Recognizing the importance of accessible communication, the White House announced its commitment to making this year’s State of the Union address accessible to everyone for the first time. This includes providing accurate real-time captioning for all live broadcasts of the address, communication access real-time translation (CART) services for people attending the watch party at the White House, and transcripts of the address after it airs. The White House is also taking steps to make sure that people who use screen readers and speech recognition software can access its website and social media videos.

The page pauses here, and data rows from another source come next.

-- ==== Sys2Proof/Machine/Streams.lean ====
section
/-!
DEFINITION. Compressed streams as data: the fixed parse (R337), blocks, stream headers and trailers
(R334, R337) and running checks (R331).
-/

namespace Sys2Proof.Machine

/-! ## The parse (R337) -/

/-- A step of the parse: a literal, or a match of a length at a distance. -/
inductive Tok where
  | lit (b : Byte)
  | mat (len dist : Nat)
  deriving DecidableEq, Repr

/-- The settings of a parse. -/
structure Parse where
  buf : List Byte
  jobEnd : Nat
  lazy : Bool
  depth : Nat
  w : Nat
  maxlen : Nat

def Parse.at (s : Parse) (p : Nat) : Byte := s.buf.getD p 0

/-- R337: hash4. -/
def Parse.hash4 (s : Parse) (p : Nat) : Nat :=
  (leNat ((s.buf.drop p).take 4) * 0x9E3779B1 % 2 ^ 32) >>> 16

/-- The common prefix of two lists, at most `n`. -/
def prefixLen : Nat → List Byte → List Byte → Nat
  | n + 1, x :: xs, y :: ys => if x = y then prefixLen n xs ys + 1 else 0
  | _, _, _ => 0

/-- R337: the chains: positions by hash, newest first. A position closer than 4 bytes to the job's end is
not inserted. -/
def Parse.insert (s : Parse) (ch : KMap (List Nat)) (p : Nat) : KMap (List Nat) :=
  if p + 4 > s.jobEnd then ch else KMap.modify (s.hash4 p) [] (fun l => p :: l) ch

/-- R337: the walk of a chain. -/
def Parse.walk (s : Parse) (p lim : Nat) : Nat → List Nat → Nat × Nat → Nat × Nat
  | n + 1, q :: qs, r =>
    if p - q > s.w then r
    else
      let m := prefixLen lim (s.buf.drop q) (s.buf.drop p)
      Parse.walk s p lim n qs (if m > r.1 then (m, p - q) else r)
  | _, _, r => r

/-- R337: best. -/
def Parse.best (s : Parse) (ch : KMap (List Nat)) (p fin : Nat) : Nat × Nat :=
  if p + 4 > s.jobEnd then (0, 0)
  else s.walk p (min s.maxlen (fin - p)) s.depth (KMap.getD ch (s.hash4 p) []) (0, 0)

/-- R337: compress_range. -/
def Parse.range (s : Parse) (fin : Nat) : Nat → Nat → KMap (List Nat) → List Tok × KMap (List Nat)
  | 0, _, ch => ([], ch)
  | n + 1, p, ch =>
    if p ≥ fin then ([], ch)
    else
      let m := s.best ch p fin
      let m2 := if s.lazy ∧ m.1 ≥ 4 ∧ p + 1 < fin then s.best ch (p + 1) fin else (0, 0)
      let moved := decide (m2.1 > m.1)
      let (pre, p1, ch1, m1) :=
        if moved then ([Tok.lit (s.at p)], p + 1, s.insert ch p, m2) else ([], p, ch, m)
      if m1.1 < 4 then
        let r := Parse.range s fin n (p1 + 1) (s.insert ch1 p1)
        (pre ++ Tok.lit (s.at p1) :: r.1, r.2)
      else
        let r := Parse.range s fin n (p1 + m1.1) ((rangeFrom p1 m1.1).foldl s.insert ch1)
        (pre ++ Tok.mat m1.1 m1.2 :: r.1, r.2)

/-- R337: the tokens of each block of `size` input bytes. -/
def Parse.blocks (s : Parse) (size : Nat) : Nat → Nat → KMap (List Nat) → List (List Tok × List Byte)
  | 0, _, _ => []
  | n + 1, p, ch =>
    if p ≥ s.jobEnd then []
    else
      let fin := min (p + size) s.jobEnd
      let r := s.range fin (fin - p) p ch
      (r.1, (s.buf.drop p).take (fin - p)) :: Parse.blocks s size n fin r.2

/-! ## DEFLATE blocks (R337) -/

/-- `n` bits of a number, least significant first, and most significant first. -/
def lsb : Nat → Nat → List Bool
  | 0, _ => []
  | n + 1, v => (v % 2 == 1) :: lsb n (v / 2)

def msb (n v : Nat) : List Bool := (lsb n v).reverse

/-- The last entry of a rising table that does not exceed `v`. -/
def slotOf (t : List Nat) (v : Nat) : Nat := (t.filter fun b => decide (b ≤ v)).length - 1

def lenBase : List Nat :=
  [3, 4, 5, 6, 7, 8, 9, 10, 11, 13, 15, 17, 19, 23, 27, 31, 35, 43, 51, 59, 67, 83, 99, 115, 131, 163, 195,
   227, 258]

def distBase : List Nat :=
  [1, 2, 3, 4, 5, 7, 9, 13, 17, 25, 33, 49, 65, 97, 129, 193, 257, 385, 513, 769, 1025, 1537, 2049, 3073,
   4097, 6145, 8193, 12289, 16385, 24577]

/-- Extra bits of length slot `i` and of distance slot `i`. -/
def lenExtra (i : Nat) : Nat := if i < 4 ∨ i = 28 then 0 else i / 4 - 1
def distExtra (i : Nat) : Nat := if i < 2 then 0 else i / 2 - 1

/-- The fixed Huffman code of a literal or length symbol. -/
def fixedSym (s : Nat) : List Bool :=
  if s < 144 then msb 8 (0x30 + s) else if s < 256 then msb 9 (0x190 + (s - 144))
  else if s < 280 then msb 7 (s - 256) else msb 8 (0xC0 + (s - 280))

/-- A token under codes for the literal and length symbols and for the distances. -/
def Tok.bits (sym dist : Nat → List Bool) : Tok → List Bool
  | .lit b => sym b.toNat
  | .mat l d =>
    let i := slotOf lenBase l
    let j := slotOf distBase d
    sym (257 + i) ++ lsb (lenExtra i) (l - lenBase.getD i 0) ++ dist j ++ lsb (distExtra j) (d - distBase.getD j 0)

/-- The tokens of a block and its end under such codes. -/
def tokBits (sym dist : Nat → List Bool) (ts : List Tok) : List Bool := ts.flatMap (Tok.bits sym dist) ++ sym 256

/-- RFC 1951: the canonical Huffman code of a symbol under code lengths: shorter codes first, and codes of one length by
symbol. -/
def canonBits (lens : List Nat) (i : Nat) : List Bool :=
  let l := lens.getD i 0
  msb l ((lens.filter fun k => decide (0 < k) && decide (k < l)).foldl (fun n k => n + 2 ^ (l - k)) 0
    + ((lens.take i).filter (· == l)).length)

/-- A token as a number, with distances scaled by `m`. -/
def Tok.code (m : Nat) : Tok → Nat
  | .lit b => b.toNat
  | .mat l d => 256 + l + m * d

/-- A stored block that begins `at` bits into a stream. -/
def storedBlock (pos : Nat) (fin : Bool) (bs : List Byte) : List Bool :=
  [fin, false, false] ++ List.replicate ((8 - (pos + 3) % 8) % 8) false
    ++ lsb 16 bs.length ++ lsb 16 (65535 - bs.length) ++ bs.flatMap fun b => lsb 8 b.toNat

/-- RFC 1951: the order of the code lengths for the code length alphabet. -/
def runOrder : List Nat := [16, 17, 18, 0, 8, 7, 9, 6, 10, 5, 11, 4, 12, 3, 13, 2, 14, 1, 15]

/-- RFC 1951: a run-length symbol under its code, with its repeat count. -/
def runBits (lens : List Nat) (r : Nat × Nat) : List Bool :=
  canonBits lens r.1 ++ (if r.1 = 16 then lsb 2 (r.2 - 3) else if r.1 = 17 then lsb 3 (r.2 - 3)
    else if r.1 = 18 then lsb 7 (r.2 - 11) else [])

/-- RFC 1951, R337: a block under dynamic Huffman codes, without the three header bits. The codes' lengths are those of the
reference model. (DESIGN CHOICE, assumption 61.) -/
def dynamicBlock (ts : List Tok) : List Bool :=
  let ls := Config.dynLengths (ts.map (Tok.code 1024))
  let runs := Config.dynRuns (ls.1 ++ ls.2)
  let rl := Config.dynRunLengths runs
  let used := ((runOrder.map fun i => rl.getD i 0).reverse.dropWhile (· == 0)).reverse
  let cl := used ++ List.replicate (4 - used.length) 0
  lsb 5 (ls.1.length - 257) ++ lsb 5 (ls.2.length - 1) ++ lsb 4 (cl.length - 4) ++ cl.flatMap (lsb 3)
    ++ runs.flatMap (runBits rl) ++ tokBits (canonBits ls.1) (canonBits ls.2) ts

/-- R337: a block as the shortest of stored, fixed-Huffman and dynamic-Huffman, ties in that order. -/
def deflateBlock (pos : Nat) (fin : Bool) (ts : List Tok) (bs : List Byte) : List Bool :=
  let st := storedBlock pos fin bs
  let fx := [fin, true, false] ++ tokBits fixedSym (msb 5) ts
  let dy := [fin, false, true] ++ dynamicBlock ts
  if st.length ≤ fx.length ∧ st.length ≤ dy.length then st
  else if fx.length ≤ dy.length then fx else dy

/-- R334, R337: the blocks of a job; the last is final with LAST. -/
def deflateBlocks (last : Bool) : List Bool → List (List Tok × List Byte) → List Bool
  | acc, [] => if last then acc else acc ++ storedBlock acc.length false []
  | acc, [b] =>
    if last then acc ++ deflateBlock acc.length true b.1 b.2
    else
      let a := acc ++ deflateBlock acc.length false b.1 b.2
      a ++ storedBlock a.length false []
  | acc, b :: bs => deflateBlocks last (acc ++ deflateBlock acc.length false b.1 b.2) bs

/-- Bits packed into bytes, least significant first, the last byte filled with zeros. -/
def packBits : Nat → List Bool → List Byte
  | 0, _ => []
  | n + 1, l =>
    if l.isEmpty then []
    else BitVec.ofNat 8 ((l.take 8).reverse.foldl (fun v b => 2 * v + b2n b) 0) :: packBits n (l.drop 8)

/-! ## Zstandard blocks (R337) -/

/-- A Zstandard block header: last, type, size. -/
def zstdHead (fin : Bool) (type size : Nat) : List Byte := leBytes 3 (b2n fin + 2 * type + 8 * size)

/-- RFC 8878, R337: the offset value that codes a distance after `ll` literals: that of the first repeat offset that it
equals, or the distance + 3. -/
def offsetValue (rep : List Nat) (ll d : Nat) : Nat :=
  let r := if ll = 0 then [rep.getD 1 0, rep.getD 2 0, rep.getD 0 0 - 1] else rep
  match r.findIdx? (· == d) with
  | some i => i + 1
  | none => d + 3

/-- RFC 8878: the repeat offsets after a sequence: the one used moves to the front. -/
def repeatsAfter (rep : List Nat) (ll d v : Nat) : List Nat :=
  match (if 3 < v then 4 else if ll = 0 then v + 1 else v) with
  | 1 => rep
  | 2 => [d, rep.getD 0 0, rep.getD 2 0]
  | _ => [d, rep.getD 0 0, rep.getD 1 0]

/-- RFC 8878, R337: the sequences of a block's tokens, each its literals length, match length and offset value, and the
repeat offsets after them; `ll` literals stand before. -/
def zstdSeqs : List Tok → Nat → List Nat → List (Nat × Nat × Nat) × List Nat
  | [], _, rep => ([], rep)
  | .lit _ :: ts, ll, rep => zstdSeqs ts (ll + 1) rep
  | .mat l d :: ts, ll, rep =>
    let v := offsetValue rep ll d
    let r := zstdSeqs ts 0 (repeatsAfter rep ll d v)
    ((ll, l, v) :: r.1, r.2)

/-- RFC 8878: the count that begins a sequences section. -/
def seqCount (n : Nat) : List Byte :=
  if n < 128 then leBytes 1 n
  else if n < 0x7F00 then leBytes 1 (n / 256 + 128) ++ leBytes 1 n
  else leBytes 1 255 ++ leBytes 2 (n - 0x7F00)

/-- RFC 8878, R337: a compressed block's content: the literals section, then the sequences section. How either is entropy
coded is the reference model's. (DESIGN CHOICE, assumption 61.) -/
def zstdContent (ts : List Tok) (seqs : List (Nat × Nat × Nat)) : List Byte :=
  Config.zstdLiterals (ts.filterMap fun t => match t with | .lit b => some b.toNat | .mat _ _ => none)
    ++ seqCount seqs.length ++ (if seqs.isEmpty then [] else Config.zstdSequences seqs)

What Can Local Health Departments Do?
Making sure that communications are accessible to the whole community not only saves lives during emergencies and disasters, but helps people with disabilities learn about your health department, contact you, and use your services. Accessible communication is a vital part of including and engaging people with disabilities in everything your health department does. The following suggestions can help your health department improve communication accessibility:

  • Get involved. Partner with organizations that represent and serve people with disabilities in your community and get involved with these organizations’ community events, meetings, and projects. Invite these organizations to become actively involved in assessing the accessibility of your communications over the long-term. Include people with disabilities and disability organizations in your emergency drills and on your advisory boards, planning committees, and evaluation teams.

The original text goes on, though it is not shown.